(Stored data entries)
def execSpanCsrw (i : SpanIssue) (rs1 : SpanReg) (c : BitVec 8) (s : State) : Host.Outcome State Fault Refusal :=
  s.on fun d => d.span1 i fun d t =>
    if d.taskUser t && c.toNat == csrHandler then d.trap t causeDenied
    else
      let v := (d.sreg t rs1.val).toNat
      (d.onTask t fun x => x.setCsr c.toNat v).next4 t

def execSpanEret (i : SpanIssue) (s : State) : Host.Outcome State Fault Refusal :=
  s.on fun d => d.span1 i fun d t => (d.onTask t fun x => { x with inHandler := false }).jump t (d.task t).epc

/-- An opcode of R256 with its unused fields 0. -/
def spanListed (w : Word) : Bool :=
  let op := fieldOf w 26 6
  let rd := fieldOf w 21 5
  let rs1 := fieldOf w 16 5
  let rs2 := fieldOf w 11 5
  let fn := fieldOf w 0 11
  if op = 0 then fn ≤ 13
  else if op ≤ 4 then true
  else if op = 5 then fieldOf w 8 8 == 0 && fieldOf w 6 2 < 3
  else if op = 6 then rs1 == 0
  else if op ≤ 0x10 then true
  else if op = 0x11 then rd != 0 && rd % 4 == 0
  else if op = 0x12 then rd % 4 == 0
  else if 0x14 ≤ op ∧ op ≤ 0x1b then true
  else if op = 0x1c then fieldOf w 0 26 == 0
  else if op = 0x1d then rs1 == 0 && fieldOf w 8 8 == 0
  else if op = 0x1e then rd == 0 && fieldOf w 8 8 == 0
  else if op = 0x1f then fieldOf w 0 26 == 0
  else if op = 0x20 ∨ op = 0x21 then rs2 == 0 && fn < 128
  else if op = 0x22 then rs2 == 0 && fn == 0
  else if op = 0x23 then rs2 == 0 && fn < 4
  else if op = 0x24 then rs1 == 0 && rs2 == 0 && fn < 8
  else if op = 0x25 then rs2 == 0 && fn == 0
  else if op = 0x26 then fn < 7
  else if op = 0x27 then fieldOf w 0 21 == 0
  else if op = 0x28 then rd == 0 && rs2 == 0 && fn == 0
  else false

/-- The ALU operations by FN (R256). -/
def spanAluOps : List SpanAluOp := [.add, .sub, .and, .or, .xor, .sll, .srl, .sra, .slt, .sltu, .mul, .mulhu, .divu, .remu]

/-- The AMO operations by FN (R267). -/
def spanAmoOps : List AmoOp := [.swap, .add, .and, .or, .maxu, .minu, .cas]

/-- The command that an instruction word gives as it issues, by the formats A, I, S and J and the columns OP, Fmt and FN; an opcode that is not
listed, a field that is not 0 though unused and the reserved kind of DISP are SPAN_ILLEGAL_OPCODE's, and a DMA word gives the row of a copy,
since its descriptor says what it does (R255, R256, R264, R267; logs 76, 119). -/
def spanCommand (i : SpanIssue) (w : Word) : Instr :=
  let r (lo : Nat) : SpanReg := Fin.ofNat 32 (fieldOf w lo 5)
  let rd := r 21
  let rs1 := r 16
  let rs2 := r 11
  let fn := fieldOf w 0 11
  let imm := w.extractLsb' 0 16
  let q : Fin 128 := Fin.ofNat 128 fn
  if !spanListed w then .spanIllegalOpcode i w
  else match fieldOf w 26 6 with
    | 0x00 => .spanAlu i (spanAluOps.getD fn .add) rd rs1 rs2
    | 0x01 => .spanAddi i rd rs1 imm
    | 0x02 => .spanAndi i rd rs1 imm
    | 0x03 => .spanOri i rd rs1 imm
    | 0x04 => .spanXori i rd rs1 imm
    | 0x05 => .spanShi i (([.sll, .srl, .sra] : List ShiftOp).getD (fieldOf w 6 2) .sll) (w.extractLsb' 0 6) rd rs1
    | 0x06 => .spanLui i rd imm
    | 0x07 => .spanSlti i rd rs1 imm
    | 0x08 => .spanLd i rd rs1 imm
    | 0x09 => .spanLwu i rd rs1 imm
    | 0x0a => .spanLw i rd rs1 imm
    | 0x0b => .spanLhu i rd rs1 imm
    | 0x0c => .spanLbu i rd rs1 imm
    | 0x0d => .spanSd i rd rs1 imm
    | 0x0e => .spanSw i rd rs1 imm
    | 0x0f => .spanSh i rd rs1 imm
    | 0x10 => .spanSb i rd rs1 imm
    | 0x11 => .spanLq i rd rs1 imm
    | 0x12 => .spanSq i rd rs1 imm
    | 0x14 => .spanBeq i rs1 rd imm
    | 0x15 => .spanBne i rs1 rd imm
    | 0x16 => .spanBlt i rs1 rd imm
    | 0x17 => .spanBge i rs1 rd imm
    | 0x18 => .spanBltu i rs1 rd imm
    | 0x19 => .spanBgeu i rs1 rd imm
    | 0x1a => .spanJal i rd (w.extractLsb' 0 21)
    | 0x1b => .spanJalr i rd rs1 imm
    | 0x1c => .spanFence i
    | 0x1d => .spanCsrr i rd (w.extractLsb' 0 8)
    | 0x1e => .spanCsrw i rs1 (w.extractLsb' 0 8)
    | 0x1f => .spanEret i
    | 0x20 => .spanPop i q rd rs1
    | 0x21 => .spanPush i q rd rs1
    | 0x22 => .dmaCopy i rd rs1
    | 0x23 => match fn with
      | 0 => .dispFrameJob i rd rs1
      | 1 => .dispStripeJob i rd rs1
      | 2 => .dispBandWrite i rd rs1
      | _ => .spanIllegalOpcode i w
    | 0x24 => .spanStamp i rd (Fin.ofNat 8 fn)
    | 0x25 => .spanWait i rd rs1
    | 0x26 => .spanAmo i (spanAmoOps.getD fn .swap) rd rs1 rs2
    | 0x27 => .spanCkpt i rd
    | 0x28 => .spanSignal i rs1
    | _ => .spanIllegalOpcode i w

/-! ## Queues (R260, R261) -/

/-- An address in the TCM space (R252). -/
def inTcm (a : DWord) : Bool := a.toNat / 2 ^ 60 == 9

DIRECTIONS
Copy the data exactly. Leave nothing out.

WRITTEN ANSWER
def execSpanCsrw (i : SpanIssue) (rs1 : SpanReg) (c : BitVec 8) (s : State) : Host.Outcome State Fault Refusal :=
  s.on fun d => d.span1 i fun d t =>
    if d.taskUser t && c.toNat == csrHandler then d.trap t causeDenied
    else
      let v := (d.sreg t rs1.val).toNat
      (d.onTask t fun x => x.setCsr c.toNat v).next4 t

def execSpanEret (i : SpanIssue) (s : State) : Host.Outcome State Fault Refusal :=
  s.on fun d => d.span1 i fun d t => (d.onTask t fun x => { x with inHandler := false }).jump t (d.task t).epc

/-- An opcode of R256 with its unused fields 0. -/
def spanListed (w : Word) : Bool :=
  let op := fieldOf w 26 6
  let rd := fieldOf w 21 5
  let rs1 := fieldOf w 16 5
  let rs2 := fieldOf w 11 5
  let fn := fieldOf w 0 11
  if op = 0 then fn ≤ 13
  else if op ≤ 4 then true
  else if op = 5 then fieldOf w 8 8 == 0 && fieldOf w 6 2 < 3
  else if op = 6 then rs1 == 0
  else if op ≤ 0x10 then true
  else if op = 0x11 then rd != 0 && rd % 4 == 0
  else if op = 0x12 then rd % 4 == 0
  else if 0x14 ≤ op ∧ op ≤ 0x1b then true
  else if op = 0x1c then fieldOf w 0 26 == 0
  else if op = 0x1d then rs1 == 0 && fieldOf w 8 8 == 0
  else if op = 0x1e then rd == 0 && fieldOf w 8 8 == 0
  else if op = 0x1f then fieldOf w 0 26 == 0
  else if op = 0x20 ∨ op = 0x21 then rs2 == 0 && fn < 128
  else if op = 0x22 then rs2 == 0 && fn == 0
  else if op = 0x23 then rs2 == 0 && fn < 4
  else if op = 0x24 then rs1 == 0 && rs2 == 0 && fn < 8
  else if op = 0x25 then rs2 == 0 && fn == 0
  else if op = 0x26 then fn < 7
  else if op = 0x27 then fieldOf w 0 21 == 0
  else if op = 0x28 then rd == 0 && rs2 == 0 && fn == 0
  else false

/-- The ALU operations by FN (R256). -/
def spanAluOps : List SpanAluOp := [.add, .sub, .and, .or, .xor, .sll, .srl, .sra, .slt, .sltu, .mul, .mulhu, .divu, .remu]

/-- The AMO operations by FN (R267). -/
def spanAmoOps : List AmoOp := [.swap, .add, .and, .or, .maxu, .minu, .cas]

/-- The command that an instruction word gives as it issues, by the formats A, I, S and J and the columns OP, Fmt and FN; an opcode that is not
listed, a field that is not 0 though unused and the reserved kind of DISP are SPAN_ILLEGAL_OPCODE's, and a DMA word gives the row of a copy,
since its descriptor says what it does (R255, R256, R264, R267; logs 76, 119). -/
def spanCommand (i : SpanIssue) (w : Word) : Instr :=
  let r (lo : Nat) : SpanReg := Fin.ofNat 32 (fieldOf w lo 5)
  let rd := r 21
  let rs1 := r 16
  let rs2 := r 11
  let fn := fieldOf w 0 11
  let imm := w.extractLsb' 0 16
  let q : Fin 128 := Fin.ofNat 128 fn
  if !spanListed w then .spanIllegalOpcode i w
  else match fieldOf w 26 6 with
    | 0x00 => .spanAlu i (spanAluOps.getD fn .add) rd rs1 rs2
    | 0x01 => .spanAddi i rd rs1 imm
    | 0x02 => .spanAndi i rd rs1 imm
    | 0x03 => .spanOri i rd rs1 imm
    | 0x04 => .spanXori i rd rs1 imm
    | 0x05 => .spanShi i (([.sll, .srl, .sra] : List ShiftOp).getD (fieldOf w 6 2) .sll) (w.extractLsb' 0 6) rd rs1
    | 0x06 => .spanLui i rd imm
    | 0x07 => .spanSlti i rd rs1 imm
    | 0x08 => .spanLd i rd rs1 imm
    | 0x09 => .spanLwu i rd rs1 imm
    | 0x0a => .spanLw i rd rs1 imm
    | 0x0b => .spanLhu i rd rs1 imm
    | 0x0c => .spanLbu i rd rs1 imm
    | 0x0d => .spanSd i rd rs1 imm
    | 0x0e => .spanSw i rd rs1 imm
    | 0x0f => .spanSh i rd rs1 imm
    | 0x10 => .spanSb i rd rs1 imm
    | 0x11 => .spanLq i rd rs1 imm
    | 0x12 => .spanSq i rd rs1 imm
    | 0x14 => .spanBeq i rs1 rd imm
    | 0x15 => .spanBne i rs1 rd imm
    | 0x16 => .spanBlt i rs1 rd imm
    | 0x17 => .spanBge i rs1 rd imm
    | 0x18 => .spanBltu i rs1 rd imm
    | 0x19 => .spanBgeu i rs1 rd imm
    | 0x1a => .spanJal i rd (w.extractLsb' 0 21)
    | 0x1b => .spanJalr i rd rs1 imm
    | 0x1c => .spanFence i
    | 0x1d => .spanCsrr i rd (w.extractLsb' 0 8)
    | 0x1e => .spanCsrw i rs1 (w.extractLsb' 0 8)
    | 0x1f => .spanEret i
    | 0x20 => .spanPop i q rd rs1
    | 0x21 => .spanPush i q rd rs1
    | 0x22 => .dmaCopy i rd rs1
    | 0x23 => match fn with
      | 0 => .dispFrameJob i rd rs1
      | 1 => .dispStripeJob i rd rs1
      | 2 => .dispBandWrite i rd rs1
      | _ => .spanIllegalOpcode i w
    | 0x24 => .spanStamp i rd (Fin.ofNat 8 fn)
    | 0x25 => .spanWait i rd rs1
    | 0x26 => .spanAmo i (spanAmoOps.getD fn .swap) rd rs1 rs2
    | 0x27 => .spanCkpt i rd
    | 0x28 => .spanSignal i rs1
    | _ => .spanIllegalOpcode i w

/-! ## Queues (R260, R261) -/

/-- An address in the TCM space (R252). -/
def inTcm (a : DWord) : Bool := a.toNat / 2 ^ 60 == 9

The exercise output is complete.